Banking Inquiry: Business models of some Irish banks 'flawed' in run up to crisis - former CEO of Irish Banking Federation

The Central Bank in Dublin
The Central Bank in Dublin

Clodagh Sheehy

The entire business models and activities of some Irish banks were flawed in the run up to the crisis according to the former CEO of the Irish Banking Federation.

Mr Pat Farrell said the aftermath of the crisis had shown that for some banks their entire model and activities were “fatally or fundamentally flawed” and could not be maintained.

Mr Farrell told the Banking Inquiry that common flaws included under-capitalisation, over dependence on wholesale funding, aggressive pricing and loosening of credit standards.

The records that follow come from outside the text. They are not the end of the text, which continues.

-- ==== Sys2Proof/Proofs/OrderQueueKept.lean ====
section
/-!
SUPPORT. Every consequence, command and step passes the law of the order queue on: the commands that leave the list
alone, the operations that enter, end or remove orders, and the cascade. Settles O57.
-/

namespace Sys2Proof.Machine

/-! ### Commands that leave the list alone -/

@[simp] theorem orders_readReply (p : Port) (body : List Byte) (s : State) :
    orders (readReply p body s) = orders s := by
  unfold readReply; dsimp only; split <;> rfl

@[simp] theorem orders_parkExpires (s : State) : orders (parkExpires s) = orders s := rfl

@[simp] theorem orders_holdExpires (s : State) : orders (holdExpires s).1 = orders s := rfl

@[simp] theorem orders_strobe (e : Edge) (s : State) : orders (strobe e s) = orders s := by
  unfold strobe
  split
  · split <;> rfl
  · rfl

@[simp] theorem orders_takeSample (i : Bool) (s : State) : orders (takeSample i s) = orders s := by
  unfold takeSample
  split
  · rfl
  · split <;> rfl

@[simp] theorem orders_replyShifted (p : Port) (s : State) : orders (replyShifted p s) = orders s := by
  unfold replyShifted; dsimp only; split <;> rfl

@[simp] theorem orders_readEvents (body : List Byte) (p : Port) (s : State) :
    orders (readEvents body p s).1 = orders s := by
  unfold readEvents; split <;> simp

@[simp] theorem orders_clearEvents (body : List Byte) (p : Port) (s : State) :
    orders (clearEvents body p s).1 = orders s := by
  unfold clearEvents; dsimp only; split <;> rfl

@[simp] theorem orders_setEnables (body : List Byte) (p : Port) (s : State) :
    orders (setEnables body p s).1 = orders s := by
  unfold setEnables; dsimp only; split <;> rfl

@[simp] theorem orders_getParam (body : List Byte) (p : Port) (s : State) :
    orders (getParam body p s).1 = orders s := by
  unfold getParam; split <;> rfl

@[simp] theorem orders_readByChannel (k : Kind) (p : Port) (body : List Byte) (make : State → Fin 6 → List Byte)
    (s : State) : orders (readByChannel k p body make s).1 = orders s := by
  unfold readByChannel; split <;> rfl

@[simp] theorem orders_readBay (p : Port) (body : List Byte) (s : State) :
    orders (readBay p body s).1 = orders s := by
  unfold readBay; split <;> rfl

@[simp] theorem orders_listPages (p : Port) (body : List Byte) (s : State) :
    orders (listPages p body s).1 = orders s := by
  unfold listPages; dsimp only; split <;> rfl

@[simp] theorem orders_takeZoneRequest (p : Port) (s : State) :
    orders (takeZoneRequest p s).1 = orders s := by
  simp [takeZoneRequest]

@[simp] theorem orders_takeZoneRelease (p : Port) (s : State) :
    orders (takeZoneRelease p s).1 = orders s := by
  unfold takeZoneRelease; split <;> simp

@[simp] theorem orders_retryStation (p : Port) (s : State) : orders (retryStation p s).1 = orders s := by
  unfold retryStation; split <;> simp

@[simp] theorem orders_clean (p : Port) (body : List Byte) (s : State) :
    orders (clean p body s).1 = orders s := by
  unfold clean
  repeat' split
  all_goals simp

@[simp] theorem orders_cancelClean (p : Port) (body : List Byte) (s : State) :
    orders (cancelClean p body s).1 = orders s := by
  unfold cancelClean; split <;> simp

@[simp] theorem orders_askTask (k : Kind) (t : TaskKind) (p : Port) (body : List Byte) (s : State) :
    orders (askTask k t p body s).1 = orders s := by
  unfold askTask
  repeat' split
  all_goals simp

@[simp] theorem orders_readHealth (p : Port) (body : List Byte) (s : State) :
    orders (readHealth p body s).1 = orders s := by
  unfold readHealth; split <;> rfl

@[simp] theorem orders_clearDegraded (p : Port) (body : List Byte) (s : State) :
    orders (clearDegraded p body s).1 = orders s := by
  unfold clearDegraded
  split
  · exact foldl_kept orders _ (fun _ _ => by rfl) _ _
  · rfl

@[simp] theorem orders_askMotion (p : Port) (r : MotionReq) (s : State) :
    orders (askMotion p r s).1 = orders s := by
  unfold askMotion; split <;> simp

@[simp] theorem orders_loadMedia (p : Port) (body : List Byte) (s : State) :
    orders (loadMedia p body s).1 = orders s := by
  unfold loadMedia
  dsimp only
  repeat' split
  all_goals simp

@[simp] theorem orders_advanceMedia (p : Port) (body : List Byte) (s : State) :
    orders (advanceMedia p body s).1 = orders s := by
  unfold advanceMedia; dsimp only; split <;> simp

@[simp] theorem orders_manualFeed (p : Port) (body : List Byte) (s : State) :
    orders (manualFeed p body s).1 = orders s := by
  unfold manualFeed; dsimp only; split <;> simp

@[simp] theorem orders_releaseHold (p : Port) (s : State) : orders (releaseHold p s).1 = orders s := by
  unfold releaseHold; split <;> simp

@[simp] theorem orders_onMotion (sel : MotionKind → Bool) (f : Motion → State → Run) (s : State)
    (h : ∀ m, orders (f m s).1 = orders s) : orders (onMotion sel f s).1 = orders s := by
  unfold onMotion
  split
  · split
    · exact h _
    · rfl
  · rfl

@[simp] theorem orders_loadArrives (m : Motion) (s : State) : orders (loadArrives m s).1 = orders s := by
  simp [loadArrives]

@[simp] theorem orders_unloadArrives (n : Nat) (m : Motion) (s : State) :
    orders (unloadArrives n m s).1 = orders s := by
  simp [unloadArrives]

@[simp] theorem orders_sledEnds (s : State) : orders (sledEnds s).1 = orders s := by
  unfold sledEnds
  split
  · exact orders_sledArrives _
  · rfl

@[simp] theorem orders_wiperEnds (s : State) : orders (wiperEnds s).1 = orders s := by
  unfold wiperEnds
  split
  · exact orders_wiperArrives _
  · rfl

@[simp] theorem orders_endSensor (e : EndSensor) (b : Bool) (s : State) :
    orders (endSensor e b s).1 = orders s := by
  unfold endSensor
  dsimp only
  repeat' split
  all_goals simp

@[simp] theorem orders_homeChange (b : Bool) (s : State) : orders (homeChange b s).1 = orders s := by
  unfold homeChange
  split
  · rfl
  · simp

@[simp] theorem orders_setWastePresence (b : Bool) (s : State) :
    orders (setWastePresence b s) = orders s := rfl

@[simp] theorem orders_setPresence (n : Fin 12) (b : Bool) (s : State) :
    orders (setPresence n b s) = orders s := rfl

@[simp] theorem orders_ended (s : State) : orders (ended s) = orders s := rfl

@[simp] theorem orders_standbyRun (b : Fin 12) (s : State) : orders (standbyRun b s).1 = orders s := by
  have stood := orders_enterStandby b s
  unfold standbyRun
  dsimp only
  split <;> simp [stood]

@[simp] theorem orders_judgeBay (b : Fin 12) (scan : Bool) (f : ChipFields) (s : State) :
    orders (judgeBay b scan f s).1 = orders s := by
  rw [judgeBay_eq]
  unfold judgedAs
  dsimp only
  repeat' split
  all_goals simp

@[simp] theorem orders_chipRead (r : Vector Byte 18) (s : State) : orders (chipRead r s).1 = orders s := by
  unfold chipRead
  dsimp only
  repeat' split
  all_goals simp

@[simp] theorem orders_chipReadFails (s : State) : orders (chipReadFails s) = orders s := by
  unfold chipReadFails
  dsimp only
  repeat' split
  all_goals simp

@[simp] theorem orders_startTrans (s : State) : orders (startTrans s) = orders s := by
  unfold startTrans
  repeat' split
  all_goals rfl

@[simp] theorem orders_attemptFails (s : State) : orders (attemptFails s) = orders s := by
  unfold attemptFails; split <;> rfl

@[simp] theorem orders_fitWaste (r : Vector Byte 6) (s : State) : orders (fitWaste r s).1 = orders s := by
  unfold fitWaste
  dsimp only
  split
  · rfl
  · exact ((setWaste_wasteOnly _ s).trans (wasteEvent_wasteOnly _ _)).orders

@[simp] theorem orders_wasteRead (r : Vector Byte 6) (s : State) : orders (wasteRead r s).1 = orders s := by
  unfold wasteRead
  dsimp only
  repeat' split
  all_goals simp

@[simp] theorem orders_wasteReadFails (s : State) : orders (wasteReadFails s).1 = orders s := by
  unfold wasteReadFails
  dsimp only
  repeat' split
  all_goals rfl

His organisation was not privy to, and did not have a role in adjudicating on, the funding or liquidity policies, the risk management models, or the composition skills and experience of the boards of individual banks”

He said as CEO he had “sought on several occasions to have broader dialogue with the Central Bank on general banking issues but was given the clear message that IFSRA was the primary conduit for engagement”.

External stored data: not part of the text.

/-- The head has passed, or every FAIL row of it was degraded: its step is 0 and no more is told. -/
theorem RowTaken.stepped (plain : outcomeBy rs x ≠ .escalated) (judge : judgeHead rs x v = setStep x.head 0 v) :
    ∃ u, WorkedOff 4 (headJudged rs x v, [.stageEntered]) u ∧
      CheckEnded x (outcomeBy rs x) (judgeHead rs x v) u ∧
      RowRecorded c k.groupCount k.passLimit seen s u ∧
      Machine.entryOf u x.head = { Machine.entryOf s x.head with drops := 0, dropPlaced := false, step := 0 } ∧
      u.cls.stage = .none ∧ Untold .degraded s u := by
  have judged : Machine.entryOf (judgeHead rs x v) x.head = { Machine.entryOf s x.head with step := 0 } := by
    rw [judge, entryOf_setStep, taken.entryOf]
  have untold : Untold .degraded v (judgeHead rs x v) := by rw [judge]; exact untold_of_evu rfl
  obtain ⟨u, works, ended, entry, stage⟩ :=
    taken.plain cycle sucked unparked levels plain (by rw [judged]; exact levels x.head)
  exact ⟨u, works, ended, taken.recorded ended (by rw [judge]; rfl), by rw [entry, judged]; rfl, stage,
    ((taken.untold _ (by decide)).trans untold).trans (ended.untold _ (by decide))⟩

/-- A STRONG head with a fresh FAIL row: its rows are marked, DEGRADED is told and its request ends. -/
theorem RowTaken.degraded (fresh : ∃ y ∈ failRows rs x.head, y.wasDegraded = false) (strong : x.level = .strong) :
    ∃ u, WorkedOff 4 (headJudged rs x v, [.stageEntered]) u ∧ CheckEnded x .degraded (judgeHead rs x v) u ∧
      Machine.entryOf u x.head =
        { (Machine.entryOf s x.head).cleared with drops := 0, dropPlaced := false, step := 0 } ∧
      u.cls.stage = .none ∧ (∀ y ∈ failRows rs x.head, (health u y.channel).degraded = true) ∧
      Told .degraded (several ((failRows rs x.head).map fun y => y.channel.val)) (some (.head x.head)) s u := by
  have out : outcomeBy rs x = .degraded := (outcomeOf_fresh fresh).trans (if_pos strong)
  have judge := judgeHead_degraded (s := v) out fresh
  have judged := entryOf_judged_degraded (s := v) out fresh
  have told : Told .degraded (several ((failRows rs x.head).map fun y => y.channel.val)) (some (.head x.head)) v
      (judgeHead rs x v) := by
    rw [judge]
    exact (told_rowsMarked _ x v).of_evu rfl
  obtain ⟨u, works, ended, entry, stage⟩ :=
    taken.plain cycle sucked unparked levels (by rw [out]; nofun) (by rw [judged]; rfl)
  rw [out] at ended
  refine ⟨u, works, ended, by rw [entry, judged, taken.entryOf]; rfl, stage, fun y here => ?_,
    ((taken.untold _ (by decide)).trans_told told).trans_untold (ended.untold _ (by decide))⟩
  rw [health, ended.dtu, judge]
  exact degraded_markAll _ _ v (.inl (List.mem_map_of_mem here))

/-- A head below STRONG with a fresh FAIL row: a request one level higher, and the CLS claims for it. -/
theorem RowTaken.escalated (fresh : ∃ y ∈ failRows rs x.head, y.wasDegraded = false) (weak : x.level ≠ .strong)
    (three : s.cls.escalated = 3) (unclaimed : ∀ y ∈ s.stc.claims, y.who ≠ .cls) :
    ∃ u, WorkedOff 4 (headJudged rs x v, [.stageEntered]) u ∧ CheckEnded x .escalated (judgeHead rs x v) u ∧
      RowRecorded c k.groupCount k.passLimit seen s u ∧
      Machine.entryOf u x.head =
        { (Machine.entryOf s x.head).fold x.level.next false (OriginSet.of .escalation) with
          drops := 0, dropPlaced := false, step := min ((Machine.entryOf s x.head).step + 1) 255, urgent := false } ∧
      u.cls.stage = .waitZone ∧ u.stc.claims = s.stc.claims ++ [⟨.cls, false⟩] := by
  have out : outcomeBy rs x = .escalated := (outcomeOf_fresh fresh).trans (if_neg weak)
  have judge := judgeHead_escalated (s := v) out
  have judged := entryOf_judged_escalated (s := v) out
  have level := CleanEntry.level_fold (levels x.head) x.level.next false (OriginSet.of .escalation)
  rw [taken.entryOf] at judged
  obtain ⟨u, works, ended, entry, stage, claims⟩ := workedOff_escalated (cycle.of_records taken.stc taken.cls) sucked
    (unparked.of_records taken.stc taken.ext) out (by rw [taken.cls]; exact three) (by rw [taken.stc]; exact unclaimed)
    (by rw [judged]; exact level ▸ nofun) (by rw [judge]; rfl)
  refine ⟨u, works, ended, taken.recorded ended (by rw [judge]; rfl), ?_, stage, by rw [claims, taken.stc]⟩
  rw [entry, judged, CleanEntry.sucked, CleanEntry.calmed]
  dsimp only
  rw [level]
  rfl

end

/-! ### ORDER_DONE of a CHECK_FIRE (R85, R126) -/

theorem dtuOrder_check {s : State} {k : ClsCheck} {c : Fin 6} {rows : List (Fin 6)} (check : s.dtu.clsCheck = some k)
    (row : k.rows = c :: rows) : dtuOrder s = some (.checkFire c 0 (k.groupCount - 1) (health s c).delay) := by
  simp only [dtuOrder, check, row]

section
variable {p : Port} {body : List Byte} {s : State} {o : Order} {os : List Order} {r : Sample} {k : ClsCheck} {c : Fin 6}
  {rows : List (Fin 6)} {reply : List Byte} (h : Takes s .orderDone p body) (queue : s.orq.queue = o :: os)
  (taken : o.isTaken = true) (origin : o.origin = .check) (fire : o.body.isCheckFire = true)
  (sample : s.dtu.sample = some r) (told : orderDoneBody s o = reply) (named : field body 0 1 = o.id)
include h queue taken origin fire sample told named

/-- ORDER_DONE of an abandoned order (R126). -/
theorem exec_orderDone_abandoned (flag : field body 1 1 ≤ 1) (empty : s.orq.waiting = [])
    (abandoned : o.id ∈ s.dtu.abandoned) (free : Unclaimed s) :
    let t := orderGone os (answered p .orderDone .ok reply s)
    exec (.orderDone p body) s =
      .next (setDtu { t.dtu with abandoned := s.dtu.abandoned.filter fun n => n != o.id } t) :=
  exec_orderDone_fired h flag queue taken named fire sample told
    ((orderEndedFor_check origin ..).trans (dtuOrderEnded_abandoned _ _ abandoned)) (.nil _) (by decide)
    (freeMoment_unclaimed free) empty

variable (kept : o.id ∉ s.dtu.abandoned) (own : s.dtu.outstanding = some o.id) (check : s.dtu.clsCheck = some k)
  (row : k.rows = c :: rows) (done : field body 1 1 = 0)
include kept own check row done

/-- ORDER_DONE of a row of a cycle's check, the row recorded (R85, R108). -/
theorem exec_orderDone_row {n : Nat} {u : State}
    (later : WorkedOff n (rowDone k c rows r.detected (orderGone os (answered p .orderDone .ok reply s)),
      [if rows.isEmpty then .dtuFinish else .dtuPlace]) u) (few : n ≤ 390) (zone : ZoneTaken u)
    (empty : u.orq.waiting = []) : exec (.orderDone p body) s = .next u := by
  refine exec_orderDone_fired h (by omega) queue taken named fire sample told ?_ later few (takenEnded_zoneTaken zone)
    empty
  rw [orderEndedFor_check origin, done]
  exact dtuOrderEnded_row (s := orderGone os (answered p .orderDone .ok reply s)) r kept own check row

Prior to the night of the Bank Guarantee, he stressed, IBF had no mandate from its Council to discuss specific government liquidity or solvency support initiatives for the sector with the authorities.

It was not a part to considerations by the authorities on such matters.

“During 2009 and particularly after the arrivals of Professor Honohan as Governor of the Central Bank of Ireland and Mathew Elderfield as Financial Regulator there was increased evidence of cross stakeholder working groups”.

These involved the Department of Finance and the Central Bank where IBF was a participant on sector wide issues such as mortgage arrears, access to credit, supporting SMEs in distress, codes of practice etc.

The former secretary general of Fianna Fail, asked about his relationships with Ministers and politicians during his term said this relationship was “appropriate and professional at all times”.

Mr Farrell was CEO of the IBF from January 2004 to June 2013.

He said as the crisis unfolded  during the second half of 2008 “the various members of the IBF became increasingly focussed on their own specific issues and it became apparent that for some of the subsidiaries of international banks the key decisions were being taken outside Ireland.”

The members of the IBF Council, he added, “had differing senses of priorities, were reluctant to show their hands for obvious reasons”.

Engagement with the Central Bank, IFSRA and the State during this time tended to be focussed on issues such as bank support mechanisms for customers including those in mortgage arrears and IBF obligations arising from introduction of the Credit Institutions (Financial Support) Scheme (CIFS).

With regard to the Troika “we were used by the Troika as a source of information particularly during 2011 and 2012 and views were solicited on a range of themes.”

He added: “We had a number of discussions regarding judicial process; legislative and regulatory impediments we believed were exacerbating the problem and presenting barriers to resolution.”

Mr Farrell said all such interactions with the Troika were either done in conjunction with the Irish authorities or the details of the engagement were shared with the Irish authorities.

He declined to give details of his salary with the IBF saying it was a private organisation, not publicly funded, and his remuneration was a matter for himself and his employers.